Is there in psychology an explanation and/or term that describes the phenomena that exists where people perceive a solution to a problem as “simple” after the solution has been found? I have noticed in my many years of working with people that there are some who claim the solution to a problem was “simple” - and take great pride in this - but only after the solution has been found. Of course, many things seem “simple” or “obvious” after they are known.

Example: Fixing a car.

A mechanic needs to fix a car the problem area of which he does not know “specifically” but “generally” and he has to test each part he removes. The parts are A, B, C, D and E. He has to remove parts B, C, D and E just to get to part A, all of which are time-consuming to remove (except part A). Part A turns out to be the faulty part and it’s easy to replace - just two screws.
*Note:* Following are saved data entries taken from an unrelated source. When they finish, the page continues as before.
/-- R129, R130, R132, R133: a credit frame with good checks and an increment of 1 or more, which
also stops the stall timer and clears stalled, and any other frame, which changes nothing, one whose
payload is not of 4 bytes among them (assumption 28); the stall timer's expiry; the loss of the
egress link, which rewinds a head that has had a frame begun, before an earlier loss or since; and
the end of a frame begun before a RESTART. The return direction may first begin a frame (assumption
5). -/
def Obligations.EgressCreditsStallsAndLoss : Prop :=
  ∀ s : State,
    (∀ f : RawFrame, s.egress.link = .up → f.header.length = 16 →
        let good := beNat (field f.header 14 2) = (crc16 (f.header.take 14)).toNat
          ∧ f.check = crc32 f.payload ∧ byteAt f.header 0 = 0x07#8
          ∧ beNat (field f.header 12 2) = 4 ∧ f.payload.length = 4
        let n := (byteAt f.header 3).toNat
        (good → 1 ≤ n →
            exec (.egressCredit f) s = .next { s.beginReturn with egress := { s.egress with
              credits := min 255 (s.egress.credits + n), stallTimer := none, stalled := false } })
          ∧ ((¬ good ∨ n = 0) → exec (.egressCredit f) s = .next s.beginReturn))
      ∧ (s.egress.stallTimer.isSome = true →
        exec .stallTimerExpiry s = .next (State.raise { s.beginReturn with
          egress := { s.egress with stallTimer := none, stalled := true } }
            (.egressStall s.egress.queuedBytes s.egress.link)))
      ∧ (s.egress.link = .up →
        exec .egressLinkDown s = .next (State.startStall { s.beginReturn with
          egress := { s.egress with
            link := .down, credits := 0, wire := .idle
            head := match s.egress.head with
              | .read _ true _ _ => .rewound
              | h => h } }))
      ∧ (s.egress.wire = .detached →
        exec .egressFrameSent s = .next (State.startStall { s.beginReturn with
          egress := { s.egress with wire := .idle } }))

/-! ### Decoding and the segmenter (chapters 3 and 7) -/

/-- R107: a decode dispatch starts the oldest entry whose channel has no decode in flight on the
lowest-numbered IDLE engine; there is none while the part is not RUNNING, no engine is IDLE or no
such entry waits. Where the condition does not hold the command changes nothing else (assumption 2).
The return direction may first begin a frame (assumption 5). -/
def Obligations.DecodeDispatchStartsTheOldest : Prop :=
  ∀ s : State,
    (∀ (e : DecodeEngineId) (older : List DecodeEntry) (d : DecodeEntry) (younger : List DecodeEntry),
        s.hold.part = .running → s.decode.engines[e] = .idle →
        (∀ g : DecodeEngineId, g < e → s.decode.engines[g] ≠ .idle) →
        s.decode.queue = older ++ d :: younger →
        (∀ x ∈ older, (s.channel x.channel).decodeInFlight = true) →
        (s.channel d.channel).decodeInFlight = false →
        exec .decodeDispatch s = .next { s.beginReturn with
          pool := s.pool.mark d.slot .decoding
          channels := s.channels.set d.channel
            { s.channel d.channel with decodeInFlight := true }
          decode := { s.decode with
            queue := older ++ younger
            engines := s.decode.engines.set e (.decoding d false) } })
      ∧ ((s.hold.part ≠ .running ∨ (∀ e : DecodeEngineId, s.decode.engines[e] ≠ .idle)
          ∨ ∀ x ∈ s.decode.queue, (s.channel x.channel).decodeInFlight = true) →
        exec .decodeDispatch s = .next s.beginReturn)

/-- R108 to R111, R37, R38: the completion of a decode. Its read is reported first. A header that
passes has the slot's picture area written, whatever became of the channel: with the picture at the
header's size, or, the decode failing after all, with free bytes (assumption 29). On a channel being
aborted the slot is freed. Otherwise a good picture is handed over with its header's size, and a
failed one frees its slot, counts a concealed picture and is handed over without one; a concealed
picture before the first good one is dropped; any other is taken when V job-queue entries are free
and held when not. The return direction may first begin a frame (assumption 5). -/
def Obligations.DecodeCompletes : Prop :=
  ∀ (s : State) (e : DecodeEngineId) (o : ReadOutcome) (decodable : Bool) (d : DecodeEntry)
    (abandoned : Bool), s.decode.engines[e] = .decoding d abandoned →
    let bytes := s.pool.slots[d.slot].compressed
    let width := beNat (field bytes 0 2)
    let height := beNat (field bytes 2 2)
    let coded := beNat (field bytes 4 4)
    let header := 16 ≤ bytes.length ∧ 160 ≤ width ∧ width ≤ 1920 ∧ 96 ≤ height ∧ height ≤ 1080
      ∧ 1 ≤ coded ∧ coded ≤ bytes.length - 16
    let good := header ∧ o ≠ .uncorrectable ∧ decodable = true
    let logged := s.beginReturn.reportRead o
      { source := .decodeRead, channel := d.channel, rendition := none, slot := some d.slot }
    let read : State := if header then { logged with
        pool := { s.pool with slots := s.pool.slots.set d.slot { s.pool.slots[d.slot] with
          picture := if good then .decoded s.freeSerial width height
            else .unfinished s.freeSerial d.slot } }
        freeSerial := s.freeSerial + 1 }
      else logged
    let live := ((s.channel d.channel).state = .running ∨ (s.channel d.channel).state = .draining)
      ∧ abandoned = false
    let room := s.jobs.length + s.profiles[(s.channel d.channel).profile].count ≤ 256
    let done := fun t : State => State.settleHold { t with
      channels := t.channels.set d.channel { t.channel d.channel with decodeInFlight := false }
      decode := { t.decode with engines := t.decode.engines.set e .idle } }
    let held := fun (t : State) (pic : DecodedPicture) => State.settleHold { t with
      decode := { t.decode with
        engines := t.decode.engines.set e (.holding pic), held := t.decode.held ++ [e] } }
    let goodPicture : DecodedPicture :=
      { channel := d.channel, time := d.time, delta := d.delta, flags := d.flags,
        source := some { slot := d.slot, width := width, height := height } }
    let concealedPicture : DecodedPicture := { goodPicture with source := none }
    let concealed : State := { read with
      pool := read.pool.release d.slot
      channels := s.channels.set d.channel { s.channel d.channel with
        counters := { (s.channel d.channel).counters with
          picturesConcealed := min 4294967295 ((s.channel d.channel).counters.picturesConcealed + 1) } } }
    (¬ live → exec (.decodeCompletion e o decodable) s =
        .next (done { read with pool := read.pool.release d.slot }))
      ∧ (live → good → room → exec (.decodeCompletion e o decodable) s =
        .next (done (read.takePicture goodPicture)))
      ∧ (live → good → ¬ room → exec (.decodeCompletion e o decodable) s =
        .next (held { read with pool := read.pool.mark d.slot .holding } goodPicture))
      ∧ (live → ¬ good → (s.channel d.channel).firstGood = false →
        exec (.decodeCompletion e o decodable) s = .next (done { concealed with
          channels := concealed.channels.set d.channel
            { concealed.channel d.channel with lastDelta := d.delta } }))
      ∧ (live → ¬ good → (s.channel d.channel).firstGood = true → room →
        exec (.decodeCompletion e o decodable) s =
          .next (done (concealed.takePicture concealedPicture)))
      ∧ (live → ¬ good → (s.channel d.channel).firstGood = true → ¬ room →
        exec (.decodeCompletion e o decodable) s = .next (held concealed concealedPicture))
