/-! ### `State.takePicture` -/

@[simp] theorem State.takePicture_hold (pic : DecodedPicture) :
    (s.takePicture pic).hold = s.hold := by
  simp [State.takePicture]
@[simp] theorem State.takePicture_profiles (pic : DecodedPicture) :
    (s.takePicture pic).profiles = s.profiles := by
  simp [State.takePicture]
@[simp] theorem State.takePicture_windows (pic : DecodedPicture) :
    (s.takePicture pic).windows = s.windows := by
  simp [State.takePicture]
@[simp] theorem State.takePicture_markers (pic : DecodedPicture) :
    (s.takePicture pic).markers = s.markers := by
  simp [State.takePicture]
@[simp] theorem State.takePicture_settings (pic : DecodedPicture) :
    (s.takePicture pic).settings = s.settings := by
  simp [State.takePicture]
@[simp] theorem State.takePicture_faults (pic : DecodedPicture) :
    (s.takePicture pic).faults = s.faults := by
  simp [State.takePicture]
@[simp] theorem State.takePicture_decode (pic : DecodedPicture) :
    (s.takePicture pic).decode = s.decode := by
  simp [State.takePicture]
@[simp] theorem State.takePicture_encode (pic : DecodedPicture) :
    (s.takePicture pic).encode = s.encode := by
  simp [State.takePicture]
@[simp] theorem State.takePicture_small (pic : DecodedPicture) :
    (s.takePicture pic).small = s.small := by
  simp [State.takePicture]
@[simp] theorem State.takePicture_egress (pic : DecodedPicture) :
    (s.takePicture pic).egress = s.egress := by
  simp [State.takePicture]
@[simp] theorem State.takePicture_ingest (pic : DecodedPicture) :
    (s.takePicture pic).ingest = s.ingest := by
  simp [State.takePicture]
@[simp] theorem State.takePicture_freeSerial (pic : DecodedPicture) :
    (s.takePicture pic).freeSerial = s.freeSerial := by
  simp [State.takePicture]
@[simp] theorem State.takePicture_pending (pic : DecodedPicture) :
    (s.takePicture pic).pending = s.pending := by
  simp [State.takePicture]

end Sys2Proof.Machine
end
The boss (who is a mechanic himself but with higher rank within the company) says that the repair was “simple” - just had to change part A.

(Think an electrical system issue - battery, alternator, starter, starter relay).

Is that “oversimplification bias”? I don’t know if such a bias exists.


1 Answer 1


As @Arnon suggested in the comments, this looks to be a case of the hindsight bias, especially given the reference to "hindsight is 20/20" in a comment.

Via Wikipedia:

Hindsight bias, also known as the knew-it-all-along phenomenon[1] or creeping determinism,[2] refers to the common tendency for people to perceive events that have already occurred as having been more predictable than they actually were before the events took place.[3][4] As a result, people often believe, after an event has occurred, that they would have predicted, or perhaps even would have known with a high degree of certainty, what the outcome of the event would have been, before the event occurred.